Even if the models could account for outliers, how disability manifests itself varies from person to person. For example, two people with autism may have very different strengths and challenges.
“As we automate these systems and employers strive for what is fastest and most efficient, they lose the opportunity for people to actually demonstrate their skills and ability to get the job done,” Givens says. “And this is a huge loss.”
A hands-on approach
It is difficult for government regulators to track AI hiring tools. In December 2020, 11 senators wrote a letter to the U.S. Equal Employment Opportunity Commission expressing concern about the use of recruiting technologies in the wake of the COVID-19 pandemic. The letter asked about the agency’s authority to investigate whether these tools are discriminatory, especially against people with disabilities.

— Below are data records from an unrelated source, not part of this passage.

-- ==== Sys2Proof/Machine/VPerm.lean ====
section
/-! DEFINITION. Permutes, reductions and compress (08 R142 to R147): each reads every source element before it writes
any destination element, ignores VSI and is never split. -/
namespace Sys2Proof.Machine

/-- Index vectors are I8 to I64 (R142). -/
def indexE (e : Env) : Bool := e.ew2 ≤ 3

/-- A permute with a destination group: `reads` names the elements of the source that the active elements need, and `act`
answers from their values the elements it writes, and flags. -/
def permOp (check : Env → Bool) (gops : List GReg) (a : Option VReg) (index : Option VReg) (m : Option MReg) (d : VReg)
    (reads : Env → List Nat → List Nat) (act : Env → List Nat → List Nat → List (Nat × Nat) × Nat) : VOp :=
  let shell : VOp := {
    unit := 6
    ctlOnly := true
    mask := m
    noVsi := true
    overlap := true
    gops := gops
    check := fun e => check e && (index.isNone || indexE e)
    wide := fun e => if index.isSome then widest e else e.w
    srcs := fun e => a.toList.map e.src
    index := fun e => index.map fun r => e.src2 r
    dsts := fun e => [e.dst d]
    kind := .whole fun _ => pure () }
  { shell with kind := .whole fun e => do
      let (is, ms) ← actives e shell (List.range e.vl)
      let (_, ts) ← readElems (srcElem e ((index.map (·.val)).getD 0) e.ew2) (if index.isSome then is else [])
      let (xs, us) ← readElems (srcElem e ((a.map (·.val)).getD 0) e.ew) (reads e is)
      throwLowest (ms ++ ts ++ us)
      let (ws, fl) := act e is xs
      putAll e d ws
      modify fun s => s.orFlags e.h fl }

def opVslup (d a : VReg) (b : GReg) (m : Option MReg) : VOp :=
  let on (e : Env) (is : List Nat) : List Nat := is.filter fun i => (e.gv 0).toNat ≤ i
  permOp (fun _ => true) [b] (some a) none m d (fun e is => (on e is).map fun i => i - (e.gv 0).toNat)
    fun e is xs => ((on e is).zip xs, 0)
def opVsldn (d a : VReg) (b : GReg) (m : Option MReg) : VOp :=
  let on (e : Env) (i : Nat) : Bool := i + (e.gv 0).toNat < e.vl
  permOp (fun _ => true) [b] (some a) none m d (fun e is => (is.filter (on e)).map fun i => i + (e.gv 0).toNat)
    fun e is xs => ((is.filter (on e)).zip xs ++ (is.filter fun i => !on e i).map fun i => (i, 0), 0)
def opVrgat (d a b : VReg) (m : Option MReg) : VOp :=
  let on (e : Env) (i : Nat) : Bool := e.ix i < e.vl
  permOp (fun _ => true) [] (some a) (some b) m d (fun e is => (is.filter (on e)).map e.ix)
    fun e is xs => ((is.filter (on e)).zip xs ++ (is.filter fun i => !on e i).map fun i => (i, 0), 0)
/-- `vscat` (R144): ascending, so the highest active element of an index remains; CROSS where two meet. -/
def opVscat (d a b : VReg) (m : Option MReg) : VOp :=
  permOp (fun _ => true) [] (some a) (some b) m d (fun _ is => is) fun e is xs =>
    let ws := (is.zip xs).filterMap fun p => if e.ix p.1 < e.vl then some (e.ix p.1, p.2) else none
    (ws, if (ws.map (·.1)).Nodup then 0 else fCROSS)
def opVcomp (d a : VReg) (m : MReg) : VOp :=
  permOp (fun _ => true) [] (some a) none (some m) d (fun _ is => is) fun _ _ xs => ((List.range xs.length).zip xs, 0)
def opVid (d : VReg) (m : Option MReg) : VOp :=
  permOp intE [] none none m d (fun _ _ => []) fun _ is _ => (is.map fun i => (i, i), 0)
/-- `viota`: the bits of A below the last active element are read. -/
def opViota (d : VReg) (a : MReg) (m : Option MReg) : VOp :=
  let shell : VOp := permOp intE [] none none m d (fun _ _ => []) fun _ _ _ => ([], 0)
  { shell with kind := .whole fun e => do
      let (is, ms) ← actives e shell (List.range e.vl)
      let (bs, ts) ← readElems (fun i => do return (← mbit e a i).toNat) (List.range (is.getLastD 0))
      throwLowest (ms ++ ts)
      putAll e d (is.map fun i => (i, (bs.take i).foldl (· + ·) 0)) }
def opVbcast (d : VReg) (a : GReg) (m : Option MReg) : VOp :=
  permOp (fun _ => true) [a] none none m d (fun _ _ => []) fun e is _ => (is.map fun i => (i, (e.gv 0).toNat), 0)
/-- `vmvgs`: element 0 alone, no tail (R143). -/
def opVmvgs (d : VReg) (a : GReg) (m : Option MReg) : VOp :=
  { permOp (fun _ => true) [a] none none m d (fun _ _ => []) fun e is _ =>
      ((is.filter fun i => i == 0).map fun i => (i, (e.gv 0).toNat), 0) with noTail := true }
/-- `vmvsg`: VL is ignored (R143). -/
def opVmvsg (d : GReg) (a : VReg) (m : Option MReg) : VOp where
  unit := 6
  ctlOnly := true
  mask := m
  noVsi := true
  wait := true
  srcs := fun e => [e.src a]
  kind := .whole fun e => do
    let on ← match m with
      | some k => mbit e k 0
      | none => pure true
    if on then
      let x ← e.el a 0
      modify fun s => s.setG e.h d (if e.ew ≤ 5 then wordOf (sgn e.w x) else BitVec.ofNat 64 x)

/-- A reduction: d[0], and zero above it to the end of the group (R146); `nan` says that a NaN result is the canonical
one (R27).  The mark covers d[0] even with VL = 0.  DEDUCED: a signalling NaN as initial value sets NV where no element is
active too (log 73). -/
def redOp (check : Env → Bool) (nan : Bool) (f : Env → Nat → Nat → Nat × Nat) (d a b : VReg) (m : Option MReg) : VOp :=
  let shell : VOp := {
    unit := 6
    ctlOnly := true
    mask := m
    noVsi := true
    overlap := true
    noTail := true
    check := check
    srcs := fun e => [e.src a, e.src b]
    dsts := fun e => [e.dst d]
    kind := .whole fun _ => pure () }
  { shell with kind := .whole fun e => do
      let (is, ms) ← actives e shell (List.range e.vl)
      let (xs, ts) ← readElems (e.el a) is
      let (z, us) ← readElems (e.el b) [0]
      throwLowest (ms ++ ts ++ us)
      let (r, fl) := xs.foldl (fun acc x => let (v, g) := f e acc.1 x; (v, acc.2 ||| g)) (z.headD 0, 0)
      let r := if nan && (decodeFP e.ew r).isNaN then canonNaN e.ew else r
      let fl := if nan && xs.isEmpty then fl ||| nvOf [decodeFP e.ew (z.headD 0)] else fl
      modify fun s => tail { e with vl := 1 } s (e.dst d)
      putAll e d [(0, r)]
      modify fun s => (marks { e with vl := max 1 e.vl } false s (e.dst d)).orFlags e.h fl }
def opVredsum (d a b : VReg) (m : Option MReg) : VOp := redOp fullE false (fun e x y => ((x + y) % 2 ^ e.w, 0)) d a b m
def opVredmax (d a b : VReg) (m : Option MReg) : VOp := redOp fullE false (fun e x y => (if sgn e.w x < sgn e.w y then y else x, 0)) d a b m
def opVredmin (d a b : VReg) (m : Option MReg) : VOp := redOp fullE false (fun e x y => (if sgn e.w y < sgn e.w x then y else x, 0)) d a b m
def opVfredsum (d a b : VReg) (m : Option MReg) : VOp := redOp wideE true (fun e x y => fpAdd e.ew e.fp x y) d a b m
def opVfredmax (d a b : VReg) (m : Option MReg) : VOp := redOp wideE true (fun e x y => fpMinMax e.ew true x y) d a b m

/-! `vcapp` (R147). -/

/-- The queue whose head page stands at va, for a read and a write (R248, R349); `bad` is the cause where it is none. -/
def queueAt (w : Who) (va bad : Nat) : M Nat := do
  if va % 0x4000 ≠ 0 then trap bad va
  let s ← get
  match xlate s w .load va, xlate s w .store va with
  | .error t, _ => throw t
  | _, .error t => throw t
  | .ok _, .ok x =>
    if eKind x.leaf ≠ 2 ∨ x.pa < 0x200400000000 ∨ 0x200440000000 ≤ x.pa then trap 0x05 va
    set (touch s x true)
    return (x.pa - 0x200400000000) / 0x4000

/-- Entries to the ring of an INDEX queue while there is room; the first that did not fit. -/
def appendIndices (q : Nat) (h : HartId) (base : Nat) : List Nat → State → State × Option Nat
  | [], s => (s, none)
  | i :: r, s =>
    let x := s.queue q
    if qFull x then (s, some i)
    else
      let s := runM (physWrite (ringAgent x) false (ringAddr x (qTail x)) 4 ((i + base) % 2 ^ 32) x.key) s
      let since := x.w[6].toNat / 2 ^ 32 + 1
      let x := (s.queue q).setTail (qTail x + 1)
      appendIndices q h base r (s.setQueue q { x with w := x.w.set 6 (BitVec.ofNat 64 (x.w[6].toNat % 2 ^ 32 + since * 2 ^ 32)) })

/-- The places that n entries of queue q would take are not in the store of a quarantined tile (R20): else a fault at the first that
is, of the element that goes there.  DESIGN CHOICE: TVAL is the entry's own address, and nothing is appended (log 83). -/
def ringThere (q n : Nat) (is : List Nat) : M Unit := do
  let s ← get
  let x := s.queue q
  match (List.range (min n (qCap x - qCount x))).find? fun k => quarantined s (ringAddr x (qTail x + k)) with
  | some k => trap 0x04 (ringAddr x (qTail x + k)) (is.getD k 0)
  | none => pure ()

/-- `vcapp`.  DESIGN CHOICE: a queue that is not enabled is no such page, 0x05; HALT does not matter (log 51). -/
def opVcapp (a b : GReg) (m : MReg) : VOp where
  unit := 6
  ctlOnly := true
  mask := some m
  gops := [a, b]
  kind := .range fun e _ lo hi => do
    let va := (e.gv 0).toNat
    let q ← queueAt (e.who (← get)) va 0x05
    if qKind ((← get).queue q) ≠ 2 ∨ !qEn ((← get).queue q) then trap 0x05 va
    let shell : VOp := { unit := 6, mask := some m, kind := .whole fun _ => pure () }
    let (is, ms) ← actives e shell ((List.range (hi - lo)).map (lo + ·))
    throwLowest ms
    ringThere q is.length is
    let (s, full) := appendIndices q e.h (e.gv 1).toNat is (← get)
    let x := s.queue q
    let some_ := match full with | some i => is.head? != some i | none => !is.isEmpty
    let s := if some_ && e.vlmax ≤ x.w[6].toNat / 2 ^ 32 then
        raiseEvent (s.setQueue q { x with w := x.w.set 6 (BitVec.ofNat 64 (x.w[6].toNat % 2 ^ 32)) }) e.h 2 (BitVec.ofNat 64 va)
      else s
    set s
    match full with
    | some i =>
      set (s.setSt e.h 2 (BitVec.ofNat 64 i))
      trap 0x10 va i
    | none => return e.vl

end Sys2Proof.Machine
end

In January, EEOC responded with a letter that was leaked to the MIT Technology Review.… In the letter, the commission indicated that it cannot investigate AI hiring tools without a specific statement of discrimination. The letter also raised concerns about industry hesitation over data sharing and said differences in software across companies would prevent the EEOC from setting any general rules.
“I was surprised and disappointed when I saw the answer,” says Roland Boehm, a lawyer and advocate for people with mental health problems. “The whole point of this letter seemed to make the EEOC seem more like a passive observer than a law enforcement agency.”
The agency usually starts an investigation after a person files a discrimination claim. However, when using AI hiring technology, most candidates do not know why they were denied a job. “I believe the reason we are not seeing more coercive measures or private litigation in this area is because candidates do not know that they are being judged or judged by a computer,” says Keith Sonderling, EEOC. Commissioner.
Sonderling believes artificial intelligence will improve the hiring process and hopes the agency will issue guidelines for employers on how best to implement it. He says he welcomes Congressional oversight.